▸ Data records:
================

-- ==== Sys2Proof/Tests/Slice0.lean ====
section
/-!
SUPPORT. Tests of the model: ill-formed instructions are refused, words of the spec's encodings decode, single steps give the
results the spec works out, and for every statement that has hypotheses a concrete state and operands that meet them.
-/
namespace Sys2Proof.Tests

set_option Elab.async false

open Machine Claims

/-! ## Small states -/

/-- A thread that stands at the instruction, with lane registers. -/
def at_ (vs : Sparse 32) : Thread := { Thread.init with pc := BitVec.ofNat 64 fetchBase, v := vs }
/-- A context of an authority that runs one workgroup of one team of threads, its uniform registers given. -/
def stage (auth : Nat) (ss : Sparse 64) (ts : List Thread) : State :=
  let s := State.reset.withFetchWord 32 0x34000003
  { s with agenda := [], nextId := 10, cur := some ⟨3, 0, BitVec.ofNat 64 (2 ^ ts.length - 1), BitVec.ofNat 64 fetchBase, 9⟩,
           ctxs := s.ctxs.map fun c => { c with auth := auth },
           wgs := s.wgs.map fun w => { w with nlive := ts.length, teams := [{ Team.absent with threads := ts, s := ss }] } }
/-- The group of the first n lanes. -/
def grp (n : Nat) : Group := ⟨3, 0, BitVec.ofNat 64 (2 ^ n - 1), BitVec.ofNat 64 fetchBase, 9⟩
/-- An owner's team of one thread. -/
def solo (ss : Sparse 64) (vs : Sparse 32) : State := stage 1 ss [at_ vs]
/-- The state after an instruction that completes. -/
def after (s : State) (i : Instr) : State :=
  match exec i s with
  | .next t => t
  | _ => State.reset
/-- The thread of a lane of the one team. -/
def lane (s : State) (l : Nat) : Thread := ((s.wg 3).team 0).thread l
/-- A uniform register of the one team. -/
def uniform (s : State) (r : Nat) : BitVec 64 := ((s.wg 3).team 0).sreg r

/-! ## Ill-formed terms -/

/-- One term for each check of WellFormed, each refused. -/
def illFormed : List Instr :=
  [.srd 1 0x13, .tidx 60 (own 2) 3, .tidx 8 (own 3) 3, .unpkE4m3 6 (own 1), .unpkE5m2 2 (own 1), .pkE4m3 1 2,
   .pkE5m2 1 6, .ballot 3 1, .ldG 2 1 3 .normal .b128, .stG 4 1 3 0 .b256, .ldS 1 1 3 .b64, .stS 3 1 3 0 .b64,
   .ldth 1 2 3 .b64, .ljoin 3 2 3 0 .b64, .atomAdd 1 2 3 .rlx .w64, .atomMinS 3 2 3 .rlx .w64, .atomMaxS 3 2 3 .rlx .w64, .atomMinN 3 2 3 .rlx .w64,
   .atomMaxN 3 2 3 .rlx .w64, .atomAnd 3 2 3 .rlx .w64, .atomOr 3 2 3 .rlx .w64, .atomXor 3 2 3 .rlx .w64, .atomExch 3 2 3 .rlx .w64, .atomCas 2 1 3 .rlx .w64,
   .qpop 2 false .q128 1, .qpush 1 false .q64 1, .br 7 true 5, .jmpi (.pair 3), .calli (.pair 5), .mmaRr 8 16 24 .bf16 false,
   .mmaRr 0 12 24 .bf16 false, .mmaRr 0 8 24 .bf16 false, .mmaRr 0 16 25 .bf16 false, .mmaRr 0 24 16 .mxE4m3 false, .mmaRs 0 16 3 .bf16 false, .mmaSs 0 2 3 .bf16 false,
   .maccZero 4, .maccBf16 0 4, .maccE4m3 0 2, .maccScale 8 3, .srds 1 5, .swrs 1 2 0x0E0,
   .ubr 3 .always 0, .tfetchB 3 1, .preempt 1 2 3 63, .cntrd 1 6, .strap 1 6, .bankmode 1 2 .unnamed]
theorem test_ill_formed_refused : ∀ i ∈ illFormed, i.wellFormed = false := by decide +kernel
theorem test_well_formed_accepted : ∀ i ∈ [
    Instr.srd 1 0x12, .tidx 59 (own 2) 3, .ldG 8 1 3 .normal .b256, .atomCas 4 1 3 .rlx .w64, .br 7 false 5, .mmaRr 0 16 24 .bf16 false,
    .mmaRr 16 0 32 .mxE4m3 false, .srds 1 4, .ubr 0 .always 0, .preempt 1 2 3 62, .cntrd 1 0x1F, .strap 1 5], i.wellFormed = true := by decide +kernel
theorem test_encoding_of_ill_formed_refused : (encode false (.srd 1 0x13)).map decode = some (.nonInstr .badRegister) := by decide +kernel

================

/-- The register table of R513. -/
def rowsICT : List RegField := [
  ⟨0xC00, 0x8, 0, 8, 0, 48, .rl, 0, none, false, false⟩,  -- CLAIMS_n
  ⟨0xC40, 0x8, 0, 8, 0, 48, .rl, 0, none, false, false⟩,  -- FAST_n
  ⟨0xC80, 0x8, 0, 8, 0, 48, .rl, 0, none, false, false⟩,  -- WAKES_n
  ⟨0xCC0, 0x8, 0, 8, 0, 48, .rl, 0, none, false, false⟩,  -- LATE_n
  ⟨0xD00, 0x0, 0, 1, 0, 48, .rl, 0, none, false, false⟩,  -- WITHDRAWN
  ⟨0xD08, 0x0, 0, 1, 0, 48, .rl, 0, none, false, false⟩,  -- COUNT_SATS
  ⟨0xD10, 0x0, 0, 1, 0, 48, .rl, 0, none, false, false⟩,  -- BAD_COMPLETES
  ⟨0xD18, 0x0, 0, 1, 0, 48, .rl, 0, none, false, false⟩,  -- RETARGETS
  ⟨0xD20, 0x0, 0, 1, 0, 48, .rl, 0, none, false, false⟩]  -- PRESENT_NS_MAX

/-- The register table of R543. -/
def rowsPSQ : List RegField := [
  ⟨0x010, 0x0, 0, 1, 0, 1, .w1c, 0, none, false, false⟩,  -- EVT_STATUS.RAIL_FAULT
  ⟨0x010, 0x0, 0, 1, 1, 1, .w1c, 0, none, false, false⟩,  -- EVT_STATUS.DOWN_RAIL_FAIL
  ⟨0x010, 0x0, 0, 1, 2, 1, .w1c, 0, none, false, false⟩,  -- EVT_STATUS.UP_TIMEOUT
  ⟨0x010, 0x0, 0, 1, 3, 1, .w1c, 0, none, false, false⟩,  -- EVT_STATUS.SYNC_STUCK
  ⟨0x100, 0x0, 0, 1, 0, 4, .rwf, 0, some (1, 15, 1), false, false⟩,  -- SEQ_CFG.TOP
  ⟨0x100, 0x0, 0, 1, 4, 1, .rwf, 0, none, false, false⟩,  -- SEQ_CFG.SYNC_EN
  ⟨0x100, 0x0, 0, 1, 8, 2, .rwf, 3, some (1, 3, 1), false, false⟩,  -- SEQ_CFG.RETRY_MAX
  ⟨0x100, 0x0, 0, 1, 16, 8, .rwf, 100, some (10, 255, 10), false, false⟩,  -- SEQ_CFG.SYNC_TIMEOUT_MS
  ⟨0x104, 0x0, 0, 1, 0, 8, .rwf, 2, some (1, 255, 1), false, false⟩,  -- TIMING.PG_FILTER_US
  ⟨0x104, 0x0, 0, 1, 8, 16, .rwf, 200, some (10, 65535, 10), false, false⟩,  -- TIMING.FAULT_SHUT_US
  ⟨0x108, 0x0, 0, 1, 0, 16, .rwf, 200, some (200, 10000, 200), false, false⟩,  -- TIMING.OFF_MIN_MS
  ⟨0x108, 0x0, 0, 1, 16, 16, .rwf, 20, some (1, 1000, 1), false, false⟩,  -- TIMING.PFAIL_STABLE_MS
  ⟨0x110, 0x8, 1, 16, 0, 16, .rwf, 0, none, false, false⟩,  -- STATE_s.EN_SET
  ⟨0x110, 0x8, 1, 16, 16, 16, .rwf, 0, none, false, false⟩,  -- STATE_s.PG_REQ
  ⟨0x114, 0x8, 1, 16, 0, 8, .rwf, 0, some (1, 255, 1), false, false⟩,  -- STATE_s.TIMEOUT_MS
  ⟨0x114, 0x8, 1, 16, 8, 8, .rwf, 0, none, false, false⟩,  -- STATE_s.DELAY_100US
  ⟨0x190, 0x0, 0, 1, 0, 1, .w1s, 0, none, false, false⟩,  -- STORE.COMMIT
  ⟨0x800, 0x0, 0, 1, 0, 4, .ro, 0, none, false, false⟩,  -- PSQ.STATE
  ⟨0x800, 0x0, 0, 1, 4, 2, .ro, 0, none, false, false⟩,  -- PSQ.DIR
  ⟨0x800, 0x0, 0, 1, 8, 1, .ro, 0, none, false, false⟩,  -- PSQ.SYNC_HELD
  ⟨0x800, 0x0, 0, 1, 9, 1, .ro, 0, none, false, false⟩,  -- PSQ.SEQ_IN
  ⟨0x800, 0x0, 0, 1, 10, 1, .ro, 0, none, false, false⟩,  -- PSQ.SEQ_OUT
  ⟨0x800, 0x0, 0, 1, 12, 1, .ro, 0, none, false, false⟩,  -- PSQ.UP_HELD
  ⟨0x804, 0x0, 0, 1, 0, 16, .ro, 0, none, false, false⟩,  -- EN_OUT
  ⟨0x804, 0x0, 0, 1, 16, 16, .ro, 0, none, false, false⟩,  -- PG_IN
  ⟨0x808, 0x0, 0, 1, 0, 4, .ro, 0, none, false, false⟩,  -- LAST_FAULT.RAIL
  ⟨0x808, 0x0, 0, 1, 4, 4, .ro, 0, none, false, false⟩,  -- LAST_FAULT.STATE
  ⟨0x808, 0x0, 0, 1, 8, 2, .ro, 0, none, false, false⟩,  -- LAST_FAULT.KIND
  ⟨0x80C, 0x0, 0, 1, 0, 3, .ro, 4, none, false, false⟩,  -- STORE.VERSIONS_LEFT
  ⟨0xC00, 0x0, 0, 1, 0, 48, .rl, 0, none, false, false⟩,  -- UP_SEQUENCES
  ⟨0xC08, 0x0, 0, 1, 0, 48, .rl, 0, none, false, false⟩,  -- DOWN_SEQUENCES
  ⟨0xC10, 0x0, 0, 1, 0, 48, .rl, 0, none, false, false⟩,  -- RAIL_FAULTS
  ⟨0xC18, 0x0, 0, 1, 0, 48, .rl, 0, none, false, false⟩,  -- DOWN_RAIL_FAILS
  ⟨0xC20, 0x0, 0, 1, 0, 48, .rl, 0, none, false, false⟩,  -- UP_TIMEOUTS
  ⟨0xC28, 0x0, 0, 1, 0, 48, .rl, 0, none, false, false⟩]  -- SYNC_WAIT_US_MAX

================

▸ Requirement: Above are the records. Copy the lines beginning at the one that has "wgs := s.wgs.map" and ending with the one that has "3 .b64, .ljoin", unchanged.

▸ Answer box:
           wgs := s.wgs.map fun w => { w with nlive := ts.length, teams := [{ Team.absent with threads := ts, s := ss }] } }
/-- The group of the first n lanes. -/
def grp (n : Nat) : Group := ⟨3, 0, BitVec.ofNat 64 (2 ^ n - 1), BitVec.ofNat 64 fetchBase, 9⟩
/-- An owner's team of one thread. -/
def solo (ss : Sparse 64) (vs : Sparse 32) : State := stage 1 ss [at_ vs]
/-- The state after an instruction that completes. -/
def after (s : State) (i : Instr) : State :=
  match exec i s with
  | .next t => t
  | _ => State.reset
/-- The thread of a lane of the one team. -/
def lane (s : State) (l : Nat) : Thread := ((s.wg 3).team 0).thread l
/-- A uniform register of the one team. -/
def uniform (s : State) (r : Nat) : BitVec 64 := ((s.wg 3).team 0).sreg r

/-! ## Ill-formed terms -/

/-- One term for each check of WellFormed, each refused. -/
def illFormed : List Instr :=
  [.srd 1 0x13, .tidx 60 (own 2) 3, .tidx 8 (own 3) 3, .unpkE4m3 6 (own 1), .unpkE5m2 2 (own 1), .pkE4m3 1 2,
   .pkE5m2 1 6, .ballot 3 1, .ldG 2 1 3 .normal .b128, .stG 4 1 3 0 .b256, .ldS 1 1 3 .b64, .stS 3 1 3 0 .b64,
   .ldth 1 2 3 .b64, .ljoin 3 2 3 0 .b64, .atomAdd 1 2 3 .rlx .w64, .atomMinS 3 2 3 .rlx .w64, .atomMaxS 3 2 3 .rlx .w64, .atomMinN 3 2 3 .rlx .w64,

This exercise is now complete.